No dia 17, os advogados requereram habilitação nos autos e acesso ao processo. Em 20 de fevereiro, protocolaram nova petição solicitando a revogação das medidas cautelares e acesso ao e-mail institucional da servidora na Receita Federal do Brasil.

Caso o acesso direto não seja autorizado, a defesa pediu o espelhamento da conta. Sustenta que ali estariam provas “decisivas”, incluindo mensagem que, segundo a servidora, foi enviada à Receita antes da operação da Polícia Federal.

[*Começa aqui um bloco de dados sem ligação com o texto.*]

/-! ### raiseError -/

@[simp] theorem raiseError_params (code : ErrorCode) (info : Word) (s : State) : (raiseError code info s).params = s.params := rfl
@[simp] theorem raiseError_held (code : ErrorCode) (info : Word) (s : State) : (raiseError code info s).held = none := rfl
@[simp] theorem raiseError_done (code : ErrorCode) (info : Word) (s : State) : (raiseError code info s).done = s.done := rfl
@[simp] theorem raiseError_err (code : ErrorCode) (info : Word) (s : State) : (raiseError code info s).err = true := rfl
@[simp] theorem raiseError_drop (code : ErrorCode) (info : Word) (s : State) : (raiseError code info s).drop = s.drop := rfl
@[simp] theorem raiseError_errCode (code : ErrorCode) (info : Word) (s : State) : (raiseError code info s).errCode = code := rfl
@[simp] theorem raiseError_lastCmd (code : ErrorCode) (info : Word) (s : State) : (raiseError code info s).lastCmd = s.lastCmd := rfl
@[simp] theorem raiseError_errInfo (code : ErrorCode) (info : Word) (s : State) : (raiseError code info s).errInfo = info := rfl
@[simp] theorem raiseError_irqEn (code : ErrorCode) (info : Word) (s : State) : (raiseError code info s).irqEn = s.irqEn := rfl
@[simp] theorem raiseError_irqStatus (code : ErrorCode) (info : Word) (s : State) : (raiseError code info s).irqStatus = s.irqStatus ||| irqErr := rfl
@[simp] theorem raiseError_shape (code : ErrorCode) (info : Word) (s : State) : (raiseError code info s).shape = s.shape := rfl
@[simp] theorem raiseError_callRegs (code : ErrorCode) (info : Word) (s : State) : (raiseError code info s).callRegs = s.callRegs := rfl
@[simp] theorem raiseError_latched (code : ErrorCode) (info : Word) (s : State) : (raiseError code info s).latched = none := rfl
@[simp] theorem raiseError_call (code : ErrorCode) (info : Word) (s : State) : (raiseError code info s).call = none := rfl
@[simp] theorem raiseError_kernel (code : ErrorCode) (info : Word) (s : State) : (raiseError code info s).kernel = s.kernel := rfl
@[simp] theorem raiseError_ring (code : ErrorCode) (info : Word) (s : State) : (raiseError code info s).ring = invalidateTags s.ring := rfl
@[simp] theorem raiseError_rctx (code : ErrorCode) (info : Word) (s : State) : (raiseError code info s).rctx = none := rfl
@[simp] theorem raiseError_acc (code : ErrorCode) (info : Word) (s : State) : (raiseError code info s).acc = s.acc := rfl
@[simp] theorem raiseError_mem (code : ErrorCode) (info : Word) (s : State) : (raiseError code info s).mem = s.mem := rfl
@[simp] theorem raiseError_rst (code : ErrorCode) (info : Word) (s : State) : (raiseError code info s).rst = s.rst := rfl
@[simp] theorem raiseError_port (code : ErrorCode) (info : Word) (s : State) : (raiseError code info s).port = s.port := rfl
@[simp] theorem raiseError_races (code : ErrorCode) (info : Word) (s : State) : (raiseError code info s).races = [] := rfl
@[simp] theorem raiseError_shown (code : ErrorCode) (info : Word) (s : State) : (raiseError code info s).shown = [] := rfl
@[simp] theorem raiseError_events (code : ErrorCode) (info : Word) (s : State) : (raiseError code info s).events = s.events := rfl
@[simp] theorem raiseError_resp (code : ErrorCode) (info : Word) (s : State) : (raiseError code info s).resp = s.resp := rfl
@[simp] theorem raiseError_draws (code : ErrorCode) (info : Word) (s : State) : (raiseError code info s).draws = s.draws + 1 := rfl
@[simp] theorem raiseError_peeks (code : ErrorCode) (info : Word) (s : State) : (raiseError code info s).peeks = s.peeks := rfl
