-- ==== Sys2Proof/Tests/Slice0.lean ====
section
/-!
SUPPORT. Tests on small states. The values expected of an instruction come from the spec's own examples and vectors,
named beside each test. A theorem named `witness_<n>…` shows that the hypotheses of statement O<n> can hold together.
-/

namespace Sys2Proof.Tests

-- One test after another: elaborated side by side, each would hold a thread while it waits for the kernel.
set_option Elab.async false

open Sys2Proof Sys2Proof.Machine

/-! ### What is not well formed (an instruction has no operand, so none is ill formed) -/

theorem test_reserved_bits_refused : wordLegal 0x00000100 = false := by decide
theorem test_reserved_opcode_refused : wordLegal 0x00000007 = false := by decide
theorem test_unaligned_offset_refused : accessLegal 0x01 4 = false := by decide
theorem test_narrow_access_refused : accessLegal 0x00 2 = false := by decide
theorem test_params_w_refused : Params.legal { w := 5 } = false := by decide
theorem test_params_accN_refused : Params.legal { accN := 7 } = false := by decide
theorem test_params_addrW_refused : Params.legal { addrW := 15 } = false ∧ Params.legal { addrW := 33 } = false := by
  decide
theorem test_params_cMax_refused : Params.legal { cMax := 0 } = false ∧ Params.legal { cMax := 65536 } = false := by
  decide
theorem test_params_wsMax_refused : Params.legal { wsLog2 := 9 } = false ∧ Params.legal { wsLog2 := 25 } = false := by
  decide
theorem test_params_rbBytes_refused : Params.legal { rbLog2 := 9 } = false ∧ Params.legal { rbLog2 := 32 } = false := by
  decide

/-! ### Decoding: the words of R83, bit by bit -/

theorem test_decode_nop : decode 0b00000000000000000000000000000000 = .ok .nop := by decide
theorem test_decode_init : decode 0b00000000000000000000000000000001 = .ok .init := by decide
theorem test_decode_preprocess : decode 0b00000000000000000000000000000010 = .ok .preprocess := by decide
theorem test_decode_compute : decode 0b00000000000000000000000000000011 = .ok .compute := by decide
theorem test_decode_run : decode 0b00000000000000000000000000000100 = .ok .run := by decide
theorem test_decode_inval : decode 0b00000000000000000000000000000101 = .ok .inval := by decide
theorem test_decode_clrerr : decode 0b00000000000000000000000000000110 = .ok .clrerr := by decide
theorem test_decode_reserved_opcode : decode 0b00000000000000000000000000000111 = .error .reservedOpcode := by decide
theorem test_decode_reserved_bits : decode 0b10000000000000000000000000000001 = .error .reservedBits := by decide
theorem test_decode_bytes : decodeBytes [0x05, 0x00, 0x00, 0x00] = .ok .inval := by decide

/-! ### Small states -/

/-- The state an instruction leaves, and `s` itself when it stops. -/
def after (i : Instr) (s : State) : State :=
  match exec i s with
  | .next t => t
  | _ => s

/-- The state one step leaves, and `s` itself when it stops. -/
def stepped (s : State) : State :=
  match step s with
  | .next t => t
  | _ => s

/-- The engine holds a command. -/
def holding (i : Instr) (s : State) : State := { s with held := some (encode i) }

/-- Weights 1, 2, -1, 3 at 0x10, scale 1.0 at 0x30, source 1 to 6 at 0x40; bias 0 at 0x20 needs no entry. -/
def tinyMem : Memory :=
  [(0x10, 1), (0x11, 2), (0x12, 0xFF), (0x13, 3), (0x32, 0x80), (0x33, 0x3F),
   (0x40, 1), (0x41, 2), (0x42, 3), (0x43, 4), (0x44, 5), (0x45, 6)]

/-- W = 4; a 3 by 2 source of one channel, a 2 by 2 kernel, stride and dilation 1, no padding: 2 by 1 outputs. The
operands are in the registers, and ROWS is the whole output. -/
def tiny (mode : Word) : State :=
  { State.reset with
    params := { w := 4 }
    shape := ⟨0x00020003, 1, 0x01010202, 0x0101, 0, mode, 0x10, 0x20, 0x30⟩
    callRegs := ⟨0x40, 0x60, 0, 0, 0x00020000⟩
    mem := tinyMem }

/-- The kernel object INIT builds there. -/
def tinyKernel (mode : Word) : Kernel := (tiny mode).loadKernel (tiny mode).shape

/-- The state INIT leaves. -/
def tinyReady (mode : Word) : State := after .init (tiny mode)

/-- The same with five channels, two groups of which the second has one valid lane, and an odd kernel height. -/
def tail (mode : Word) : State :=
  { tiny mode with shape := ⟨0x00020003, 5, 0x01010203, 0x0101, 0, mode, 0x10, 0x20, 0x30⟩ }

/-- The kernel object INIT builds there. -/
def tailKernel (mode : Word) : Kernel := (tail mode).loadKernel (tail mode).shape

/-! ### Instructions -/

/-- R89's example. -/
theorem test_nop_sets_done :
    (after .nop (holding .nop State.reset)).statusWord = 0x00000002
      ∧ (after .nop (holding .nop State.reset)).irqStatus = 1 := by decide +kernel

/-- The shape of R90's example. -/
def threeByThree (mode : Word) : State :=
  { State.reset with shape := ⟨0x00050005, 1, 0x01010303, 0x0101, 0x01010101, mode, 0x1000, 0x1100, 0x1200⟩ }

/-- R90's example. -/
theorem test_init_derives_the_layout :
    readReg (after .init (threeByThree 0)) .dstShape = 0x00050005
      ∧ readReg (after .init (threeByThree 0)) .layout = 0x00000400
      ∧ readReg (after .init (threeByThree 0)) .bufw = 7 := by decide +kernel

/-- R91, row 7: ERR_CFG_REORDER is code 0x06 (program P4 of spec/95_test_vectors.md). -/
theorem test_init_refuses_reorder_2 :
    (after .init (threeByThree 8)).statusWord = 0x00000604 ∧ (after .init (threeByThree 8)).errInfo = 0x3C := by
  decide +kernel

/-- A state after INIT of R101's example: V1, KY = 2, six source rows; ROWS = (2, 4). -/
def sixRows : State :=
  after .init
    { tiny 1 with
      shape := ⟨0x00020006, 1, 0x01010202, 0x0101, 0, 1, 0x10, 0x20, 0x30⟩
      callRegs := ⟨0x40, 0x60, 0, 0, 0x00040002⟩ }

/-- R101's example: rows 2, 3 and 4 in slots 2, 3 and 0. -/
theorem test_preprocess_fills_the_window :
    (after .preprocess sixRows).ring.map Slot.tag = [some 4, none, some 2, some 3] := by decide +kernel

/-- R102, row 1: before INIT, PREPROCESS is not ready (program P4 of spec/95_test_vectors.md). -/
theorem test_preprocess_not_ready :
    (after .preprocess State.reset).statusWord = 0x00000204 ∧ (after .preprocess State.reset).errInfo = 2 := by
  decide +kernel

/-- R111 by hand: 1*1 + 2*2 + 3*(-1) + 4*3 = 14 and 3*1 + 4*2 + 5*(-1) + 6*3 = 24. -/
theorem test_compute_direct :
    (after .compute (tinyReady 0)).mem.read 0x60 = 14 ∧ (after .compute (tinyReady 0)).mem.read 0x61 = 24 := by
  decide +kernel

/-- R118: with an empty ring COMPUTE on V1 misses (ERRCODE 0x0E, all ones). -/
theorem test_compute_misses :
    (after .compute (tinyReady 1)).errCode = .ringMiss ∧ (after .compute (tinyReady 1)).errInfo = 0xFFFFFFFF
      ∧ (after .compute (tinyReady 1)).mem = tinyMem := by decide +kernel

/-- The same outputs through the ring, with V1 and with V2 (R113, R114). -/
theorem test_run_through_the_ring :
    ((after .run (tinyReady 1)).mem.read 0x60, (after .run (tinyReady 1)).mem.read 0x61) = (14, 24)
      ∧ ((after .run (tinyReady 2)).mem.read 0x60, (after .run (tinyReady 2)).mem.read 0x61) = (14, 24) := by
  decide +kernel

/-- R120's example: slots 0 to 3 hold rows 4, 5, 2 and 3. -/
theorem test_run_leaves_the_last_rows :
    (after .run { sixRows with callRegs := ⟨0x40, 0x60, 0, 0, 0x00050000⟩ }).ring.map Slot.tag
      = [some 4, some 5, some 2, some 3] := by decide +kernel

/-- R97's example. -/
theorem test_inval_empties_the_ring :
    (after .preprocess sixRows).rvalid = true ∧ (after .inval (after .preprocess sixRows)).rvalid = false
      ∧ (after .inval (after .preprocess sixRows)).done = true := by decide +kernel

/-- R98's example, as the command executes: DONE and KVALID with LASTCMD 0x06. -/
theorem test_clrerr_leaves_the_error :
    (after .clrerr { tinyReady 1 with
      done := false, err := true, errCode := .ringMiss, errInfo := 7, lastCmd := 6, held := some 6 }).statusWord
      = 0x0006000A := by decide +kernel

/-- REQ_REF on vectors of spec/95_test_vectors.md: ties to even, saturation, a wrapped sum with its bias. -/
theorem test_requantizer_vectors :
    reqRef 77 9 0 0x3F000000 0 = 4 ∧ reqRef 77 11 0 0x3F000000 0 = 6 ∧ reqRef 77 300 0 0x3F800000 0 = 255
      ∧ reqRef 77 0x7FFFFFFF 1 0x3F800000 0 = 0 ∧ reqRef 77 100 (-50) 0x40000000 3 = 103 := by decide +kernel

/-! ### Witnesses -/

/-- An instruction always leaves a next state. -/
theorem exec_after (i : Instr) (s : State) : exec i s = .next (after i s) := by
  rcases exec_outcome i s with ⟨-, h⟩ | ⟨-, k, r, x, a, m, h | ⟨_, _, -, h⟩ | ⟨h, -⟩⟩ <;> simp [after, h]

/-- A register access leaves a next state. -/
theorem step_stepped {s : State} {a : PortAccess} {rest : List Event} (h : s.events = .access a :: rest) :
    step s = .next (stepped s) := by simp [stepped, step_access h]

/-- The engine's turn on a held command leaves a next state. -/
theorem turn_stepped {s : State} {w : Word} {i : Instr} (hr : s.rst = false) (hh : s.held = some w)
    (hd : decode w = .ok i) (he : s.events = []) : step s = .next (stepped s) := by
  simp [stepped, step_idle he, engineTurn_runs hr hh hd, exec_after]

/-- A bounded statement about rows, checked row by row. -/
theorem forall_rows {P : Nat → Prop} {a b : Nat} (h : ∀ x ∈ List.range' a (b - a), P x) : ∀ x, a ≤ x → x < b → P x :=
  fun x h1 h2 => h x (List.mem_range'_1.mpr ⟨h1, by omega⟩)

/-- A statement about the entries of a list, checked entry by entry. -/
theorem forall_mem {α : Type} {P : α → Prop} [DecidablePred P] {l : List α}
    (h : l.all (fun x => decide (P x)) = true) : ∀ x ∈ l, P x := by simpa using h

/-- Row k of a check list fails, and none before it. -/
def failsFirst (l : List Check) (k : Nat) : Bool :=
  (l.take k).all (fun r => !r.1) && ((l[k]?.map fun r => r.1) == some true)

/-- What the check statements ask of their lists. -/
theorem failsFirst_split {l : List Check} {k : Nat} (h : failsFirst l k = true) :
    ∃ pre post code info, l = pre ++ (true, code, info) :: post ∧ ∀ r ∈ pre, r.1 = false := by
  simp only [failsFirst, Bool.and_eq_true, List.all_eq_true, Bool.not_eq_true', beq_iff_eq] at h
  obtain ⟨h1, h2⟩ := h
  cases hk : l[k]? with
  | none => simp [hk] at h2
  | some r =>
    obtain ⟨b, code, info⟩ := r
    simp only [hk, Option.map_some, Option.some.injEq] at h2
    subst h2
    obtain ⟨hlt, hget⟩ := List.getElem?_eq_some_iff.mp hk
    exact ⟨l.take k, l.drop (k + 1), code, info,
      by rw [← hget, ← List.drop_eq_getElem_cons hlt, List.take_append_drop], h1⟩

/-- Tags listed slot by slot. -/
theorem tags_of_slots {ring : List Slot} {P : Nat → Nat → Prop}
    (h : ∀ i < ring.length, ∀ b, tagAt ring i = some b → P i b) : ∀ i b, tagAt ring i = some b → P i b := by
  intro i b hb
  refine h i ?_ b hb
  by_contra hn
  simp [tagAt, List.getElem?_eq_none (by omega : ring.length ≤ i)] at hb

/-- An event list put before a state. -/
def facing (es : List Event) (s : State) : State := { s with events := es }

Ruth afirma que respondeu formalmente a questionamentos internos e apresentou documentos indicando que, no dia e horário apontados pela auditoria, estava em atendimento presencial a contribuinte na unidade da Receita no Guarujá (SP). Ela nega ter consultado dados da advogada e afirma que não compartilhou login ou senha.

Apesar das justificativas internas, a servidora foi alvo de busca e apreensão na terça-feira de Carnaval. Foi afastada do cargo, teve objetos recolhidos, perdeu acesso aos sistemas e passou a usar tornozeleira eletrônica por determinação judicial.

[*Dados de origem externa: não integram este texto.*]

-- ==== Sys2Proof/Word.lean ====
section
/-! DEFINITION. The word types of the unit: bytes (symbols, R7), 32-bit register words (R10), and 17-bit bus offsets (R60). -/

namespace Sys2Proof

/-- A symbol or a byte lane: 8 bits (R10). -/
abbrev Byte := BitVec 8

/-- A register, bus data word, command word or plane word: 32 bits (R10). -/
abbrev Word := BitVec 32

/-- A byte offset from `UNIT_BASE`: 17 bits (R60). -/
abbrev Offset := BitVec 17

end Sys2Proof
end

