-- ==== Sys2Proof/Machine/Command.lean ====
section
/-! DEFINITION. NOP (40_command.md). -/

namespace Sys2Proof.Machine

/-- NOP: no writes but the completion's (R107). -/
def execNop (s : State) : Host.Outcome State Fault Refusal := s.runCommand fun _ => .ok s

end Sys2Proof.Machine
end

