-- ==== Sys2Proof/Machine/Poly.lean ====
section
/-! DEFINITION. The polynomial primitives of the Reed–Solomon commands (R165 to R167, R169), on coefficient lists, high-degree
first (R14). -/

namespace Sys2Proof.Machine

/-- A polynomial: its coefficients, high-degree first (R14); `[0]` is the zero polynomial. -/
abbrev Poly := List Byte

/-- `trim(P)`: leading zero coefficients removed, one coefficient kept (R165). -/
def trim : Poly → Poly
  | [] => [0#8]
  | [a] => [a]
  | a :: b :: l => if a = 0#8 then trim (b :: l) else a :: b :: l

/-- The degree of a trimmed polynomial other than `[0]` (R14). -/
def degree (P : Poly) : Nat := P.length - 1

/-- `lead(P)` (R14). -/
def lead (P : Poly) : Byte := P.headD 0#8

/-- Coefficient-wise ⊕ of two lists aligned at their constant terms. -/
def addAligned (P Q : Poly) : Poly :=
  List.zipWith fieldAdd (List.replicate (Q.length - P.length) 0#8 ++ P) (List.replicate (P.length - Q.length) 0#8 ++ Q)

/-- `padd(P, Q)` (R166). -/
def padd (P Q : Poly) : Poly := trim (addAligned P Q)

/-- `pscale(P, c)` (R166). -/
def pscale (cfg : Config) (P : Poly) (c : Byte) : Poly := if c = 0#8 then [0#8] else trim (P.map fun p => fieldMul cfg p c)

/-- `pmono(P, d, c)`: multiply by c·x^d (R166). -/
def pmono (cfg : Config) (P : Poly) (d : Nat) (c : Byte) : Poly :=
  if c = 0#8 ∨ P = [0#8] then [0#8] else trim ((P.map fun p => fieldMul cfg p c) ++ List.replicate d 0#8)

/-- The sum over i of `P[i]·Q` shifted to P[i]'s degree, so coefficient i + j of it is the ⊕ of all `P[i] ⊗ Q[j]` (R166). -/
def mulRaw (cfg : Config) : Poly → Poly → Poly
  | [], _ => []
  | p :: P, Q => addAligned ((Q.map fun q => fieldMul cfg p q) ++ List.replicate P.length 0#8) (mulRaw cfg P Q)

/-- `pmul(P, Q)` (R166). -/
def pmul (cfg : Config) (P Q : Poly) : Poly := if P = [0#8] ∨ Q = [0#8] then [0#8] else trim (mulRaw cfg P Q)

/-- The loop of `pdivmod` with `s = inv(lead(D))`; each turn shortens `R`, so `fuel = R.length` turns are enough (R166). -/
def divLoop (cfg : Config) (D : Poly) (s : Byte) : Nat → Poly → Poly → Poly × Poly
  | 0, Q, R => (Q, R)
  | fuel + 1, Q, R =>
    if R ≠ [0#8] ∧ degree D ≤ degree R then
      let t := fieldMul cfg (lead R) s
      let e := degree R - degree D
      divLoop cfg D s fuel (padd Q (pmono cfg [1#8] e t)) (padd R (pmono cfg D e t))
    else (Q, R)

/-- `pdivmod(A, D)` for `D ≠ [0]` (R166). Its callers pass a monic `D`, so `inv(lead(D))` is 1 and never fails. -/
def pdivmod (cfg : Config) (A D : Poly) : Poly × Poly :=
  divLoop cfg D ((fieldInv cfg (lead D)).getD 0#8) (trim A).length [0#8] (trim A)

/-- The generator polynomial of degree `n` (R167): each factor is x − α^(b+i) = x + α^(b+i). It is computed from its definition:
a model keeps no cache of generators (R42). -/
def gen (cfg : Config) : Nat → Poly
  | 0 => [1#8]
  | n + 1 => pmul cfg (gen cfg n) [1#8, alphaPow cfg (cfg.genBase.toNat + n)]

/-- `R` padded with zeros on the left to `n` coefficients (R175). -/
def padLeft (n : Nat) (R : Poly) : List Byte := List.replicate (n - R.length) 0#8 ++ R

/-- The parity symbols of a message: the remainder of m·x^n by gen(n), left zero-padded to `n` symbols (R175). -/
def parity (cfg : Config) (m : List Byte) (n : Nat) : List Byte :=
  padLeft n (pdivmod cfg (pmono cfg (trim m) n 1#8) (gen cfg n)).2

/-- One turn of the shift-register form for the message symbol `a` (R169), with `g` = G[1..n]. -/
def shiftTurn (cfg : Config) (g : List Byte) (reg : List Byte) (a : Byte) : List Byte :=
  let f := fieldAdd a (reg.headD 0#8)
  List.zipWith (fun r c => fieldAdd r (fieldMul cfg c f)) (reg.tail ++ [0#8]) g

/-- The shift-register form of the parity (R169). -/
def shiftParity (cfg : Config) (m : List Byte) (n : Nat) : List Byte :=
  m.foldl (shiftTurn cfg (gen cfg n).tail) (List.replicate n 0#8)

/-- The value of a polynomial at `x`, by Horner's rule: what R178 calls C(x). -/
def evalPoly (cfg : Config) (P : Poly) (x : Byte) : Byte := P.foldl (fun acc a => fieldAdd (fieldMul cfg acc x) a) 0#8

end Sys2Proof.Machine
end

O caso integra o Inquérito nº 4.781, conhecido como inquérito das fake news, que apura possível acesso e vazamento de informações de ministros do STF e familiares. Além de Ruth, outros três servidores são investigados.

Manifestação da OAB

O Ordem dos Advogados do Brasil enviou ofício ao presidente do STF, Edson Fachin, solicitando a conclusão de investigações de longa duração, incluindo o inquérito das fake news.

No documento, a entidade afirma que a proteção da democracia deve observar o devido processo legal, a ampla defesa e o contraditório.